**What to do:** Search the records below for the string "makes" and copy each line where it turns up.

──────────────────────────────

/-- A sector at a log position through the cluster cache: a hit uses its line; a miss is filled from the home slice of its
granule, and the line stays (04 R96, R99, 02 R68). The fill brings every sector of the 128-byte line that lies in the same granule,
`mates`; the line's other sectors belong to other granules, and the spec does not say who would bring them (17 R341, 14 R423;
log 117). -/
def readThrough (t : Team) (win sec pos hint : Nat) (mates : List Nat) : M Delivered := do
  let s ← get
  match (s.cluster t.cluster).pubHit pos with
  | some bad =>
    onCluster t.cluster fun c => c.putClean pos bad 0 (fun p => hintRaise p hint) false
    return s.sectorHeld pos sec bad
  | none =>
    let h := sliceOfGran (sec / 32)
    let bad := ((s.slice h).hit (.log win (pos / 4)) (pos % 4)).getD (Table.get false s.bad (physSector pos))
    if hint ≠ 3 then (mates.filter fun p => p != pos).forM fun p => fillSector t h win p hint
    fillSector t h win pos hint
    return (← get).sectorHeld pos sec bad

/-- A load uses its own dirty line: the line is the most recent of its set, its protection as the hint leaves it (04 R97, R99). -/
def useDirty (t : Team) (win sec hint : Nat) : M Unit :=
  onCluster t.cluster fun c =>
    ({ c with
      dirty := c.dirty.map fun d =>
        if d.inLine (t.uid, win, sec / 4) then
          { d with prot := hintRaise d.prot hint, stamp := if d.sec = sec then c.clock else d.stamp } else d
      clock := c.clock + 1 } : Cluster).demote (dirtyKey t.uid win (sec / 4))

/-- A sector of logged memory as a task sees it (07 R163), and whether it came from a superseded entry (02 R70). A cluster that pauses
serves nothing (22 R376). -/
def viewSector (t : Team) (win sec hint : Nat) : M (Delivered × Bool) := do
  let s ← get
  let c := s.cluster t.cluster
  if c.paused || s.atomicInFlight t.uid win sec then waitFor .memory
  match c.dirtyOf t.uid win sec with
  | some d =>
    useDirty t win sec hint
    return ({ data := d.data, poison := d.poison }, false)
  | none =>
    match c.ownPending t.uid win sec with
    | some p => return (← readThrough t win sec (p.posOf sec) hint (p.mates (p.posOf sec)), false)
    | none =>
      match c.clusterPending t win sec with
      | some p => return (← readThrough t win sec (p.posOf sec) hint (p.mates (p.posOf sec)), false)
      | none =>
        let e ← ixbLookup t win (sec / 32)
        match ← findSector win sec t.taskNum e.entry with
        | none => return (unwritten, e.superseded)
        | some p => return (← readThrough t win sec p hint ((← get).entryMates e.entry p), e.superseded)

/-- Count stale reads of a core, a cluster and a window (02 R70). -/
def countStale (t : Team) (win n : Nat) : M Unit := do
  if n = 0 then return
  onCore t.core fun c => { c with stalerd := c.stalerd + BitVec.ofNat 64 n }
  onCluster t.cluster fun c => { c with stale := Table.set 0 c.stale win (Table.get 0 c.stale win + n) }

/-! ## Stores to logged memory (02 R59, R61) -/

/-- Room for one more dirty line in its set: the 13th makes the least recently used clean (04 R97). -/
def makeRoom (t : Team) (win sec : Nat) : M Unit := do
  let c := (← get).cluster t.cluster
  let line := sec / 4
  if c.dirty.any fun d => d.inLine (t.uid, win, line) then return
  let key := dirtyKey t.uid win line
  if 12 ≤ c.dirty.length then
    let same := c.dirtyWays.filter fun w => clusterSet w.key == clusterSet key
    if 12 ≤ same.length then
      match oldestWay same with
      | some w => match w.dirty with
        | some k => appendWhere t.cluster .usual fun d => d.inLine k
        | none => pure ()
      | none => pure ()
  makeWay t.cluster key true

/-- The task's updates of a sector once it is stored again in a colour (02 R59): a private update of another colour loses the
sector, and is gone with its last one; a cluster-level update stays, its part for this sector in the newer colour (02 R61). -/
def recolour (uid win sec colour : Nat) (weir : List Pending) : List Pending :=
  weir.flatMap fun p =>
    if p.uid = uid ∧ p.covers win sec = true ∧ p.colour ≠ colour ∧ p.pub = none then
      let bit := BitVec.ofNat 32 (2 ^ (sec % 32))
      let rest := p.live &&& ~~~bit
      let old := if rest = 0 then [] else [{ p with live := rest }]
      match p.level with
      | .task => old
      | .cluster _ => old ++ [{ p with live := bit, colour := colour }]
    else [p]

/-- Put a whole sector of a task: its dirty sector takes the value and the colour (02 R59, R47, 06 R130). -/
def putDirty (t : Team) (win sec colour hint : Nat) (data : BitVec 256) (poison : Bool) : M Unit := do
  makeRoom t win sec
  onCluster t.cluster fun c =>
    let old := (c.dirty.filter fun d => d.inLine (t.uid, win, sec / 4)).head?
    let prot := match old with | some d => hintRaise d.prot hint | none => hintProt hint
    let d : DirtySector := { uid := t.uid, win := win, sec := sec, colour := colour, data := data, poison := poison
                             stamp := c.clock, prot := prot }
    ({ c with
      dirty := d :: (c.dirty.filter fun o => !decide (o.uid = t.uid ∧ o.win = win ∧ o.sec = sec)).map fun o =>
        if o.inLine (t.uid, win, sec / 4) then { o with prot := prot } else o
      weir := recolour t.uid win sec colour c.weir
      clock := c.clock + 1 } : Cluster).demote (dirtyKey t.uid win (sec / 4))
  if hint = 3 then
    appendWhere t.cluster .usual fun o => decide (o.uid = t.uid ∧ o.win = win ∧ o.sec = sec)

/-- Store bytes into a sector of logged memory: merge, dirty sector, colour (02 R59, R47, 06 R130); `bad` bytes poison it. -/
def storeSector (t : Team) (win sec off n v colour hint : Nat) (bad : Bool := false) : M Unit := do
  waitUnless (!((← get).cluster t.cluster).paused) .memory
  let base ← (do
    if n = 32 then return unwritten
    else
      let (d, _) ← viewSector t win sec hint
      return d)
  putDirty t win sec colour hint (mergeBytes base.data off n v) (base.poison || bad)

/-! ## Basin banks (04 R100 to R102) -/

def numBanks : Nat := 384

def Core.bank (c : Core) (b : Nat) : BankState := Table.get BankState.free c.banks b
def Core.setBank (c : Core) (b : Nat) (st : BankState) : Core := { c with banks := Table.set BankState.free c.banks b st }

def Core.freeBanks (c : Core) : List Nat := (List.range numBanks).filter fun b => c.bank b == .free
def BankState.isStash : BankState → Bool | .stash _ => true | _ => false
def BankState.isStat : BankState → Bool | .stat _ => true | _ => false
def BankState.owner : BankState → Option Nat
  | .free => none
  | .stat o => some o
  | .acc o => some o
  | .reg o => some o
  | .stash o => some o
  | .priv o => some o

def Core.countBanks (c : Core) (p : BankState → Bool) : Nat := (c.banks.filter fun b => p b.2).length

/-- A core may hold one more STASH bank, `n` more STAT banks (04 R100). -/
def Core.stashRoom (c : Core) : Bool := decide (c.countBanks BankState.isStash < 128)
def Core.statRoom (c : Core) (n : Nat) : Bool := decide (c.countBanks BankState.isStat + n ≤ 256)

/-- Clear a bank's rows. -/
def Core.clearBank (c : Core) (b : Nat) : Core :=
  { c with
    basin := c.basin.filter fun p => p.1 / 32 != b
    poison := c.poison.filter fun p => p.1 / 32 != b }

/-- A recoverable Basin exhaustion (04 R102). -/
def basinExhausted {α : Type} (n src : Nat) : M α :=
  throw (.trap { noTrap with code := Code.basinexh, src := src, recov := true, w2 := BitVec.ofNat 64 n })

/-- Row `r` of bank `b`. -/
def Core.row (c : Core) (b r : Nat) : BitVec 1024 := Table.get 0 c.basin (b * 32 + r)
def Core.setRow (c : Core) (b r : Nat) (v : BitVec 1024) : Core := { c with basin := Table.set 0 c.basin (b * 32 + r) v }
/-- Poison of the 32 words of a row. -/
def Core.rowPoison (c : Core) (b r : Nat) : BitVec 32 := Table.get 0 c.poison (b * 32 + r)
def Core.setRowPoison (c : Core) (b r : Nat) (v : BitVec 32) : Core := { c with poison := Table.set 0 c.poison (b * 32 + r) v }

/-- Word `w` of a row. -/
def Core.word (c : Core) (b r w : Nat) : Word32 := BitVec.ofNat 32 (bits (c.row b r).toNat (32 * w) 32)

/-- `n` bytes of a row from byte `o`. -/
def Core.rowBytes (c : Core) (b r o n : Nat) : Nat := bits (c.row b r).toNat (8 * o) (8 * n)

/-- Write `n` bytes of a row; a write makes no poison and clears none of other words (04 R106). -/
def Core.putBytes (c : Core) (b r o n v : Nat) : Core :=
  let c1 := c.setRow b r (BitVec.ofNat 1024 (setBits (c.row b r).toNat (8 * o) (8 * n) v))
  if n = 4 * (n / 4) ∧ o % 4 = 0 then
    c1.setRowPoison b r (BitVec.ofNat 32 (setBits (c.rowPoison b r).toNat (o / 4) (n / 4) 0))
  else c1

/-- Poison the words that `n` bytes of a row from byte `o` touch, where the bytes are poisoned. -/
def Core.poisonBytes (c : Core) (bad : Bool) (b r o n : Nat) : Core :=
  if bad then
    c.setRowPoison b r (c.rowPoison b r ||| BitVec.ofNat 32 ((2 ^ ((o + n - 1) / 4 - o / 4 + 1) - 1) * 2 ^ (o / 4)))
  else c

/-- Poison of the words that `n` bytes from byte `o` touch. -/
def Core.bytesPoisoned (c : Core) (b r o n : Nat) : Bool :=
  bits (c.rowPoison b r).toNat (o / 4) ((o + n - 1) / 4 - o / 4 + 1) != 0

/-! ## Stash and template pages (04 R103, R104, 15 R314) -/

/-- Which held page, if any, serves a virtual address. -/
inductive PageKind where
  | memory
  | stash (page : Nat)
  | template (page : Nat)
  deriving DecidableEq, Repr

def Team.pageKind (t : Team) (va : Word64) : PageKind :=
  let k := t.kern
  let rel := fun (base : Word64) => va.toNat - base.toNat
  if k.spages ≠ 0 ∧ k.sbase.toNat ≤ va.toNat ∧ rel k.sbase < k.spages * 4096 then .stash (rel k.sbase / 4096)
  else if k.tpages ≠ 0 ∧ k.tbase.toNat ≤ va.toNat ∧ rel k.tbase < k.tpages * 4096 then .template (rel k.tbase / 4096)
  else .memory

/-- Change the team at the issuing place or elsewhere by number. -/
def onUid (uid : Nat) (f : Team → Team) : M Unit := modify fun s => s.onTeamId uid f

──────────────────────────────

**Written answer:**
/-- Room for one more dirty line in its set: the 13th makes the least recently used clean (04 R97). -/
/-- Write `n` bytes of a row; a write makes no poison and clears none of other words (04 R106). -/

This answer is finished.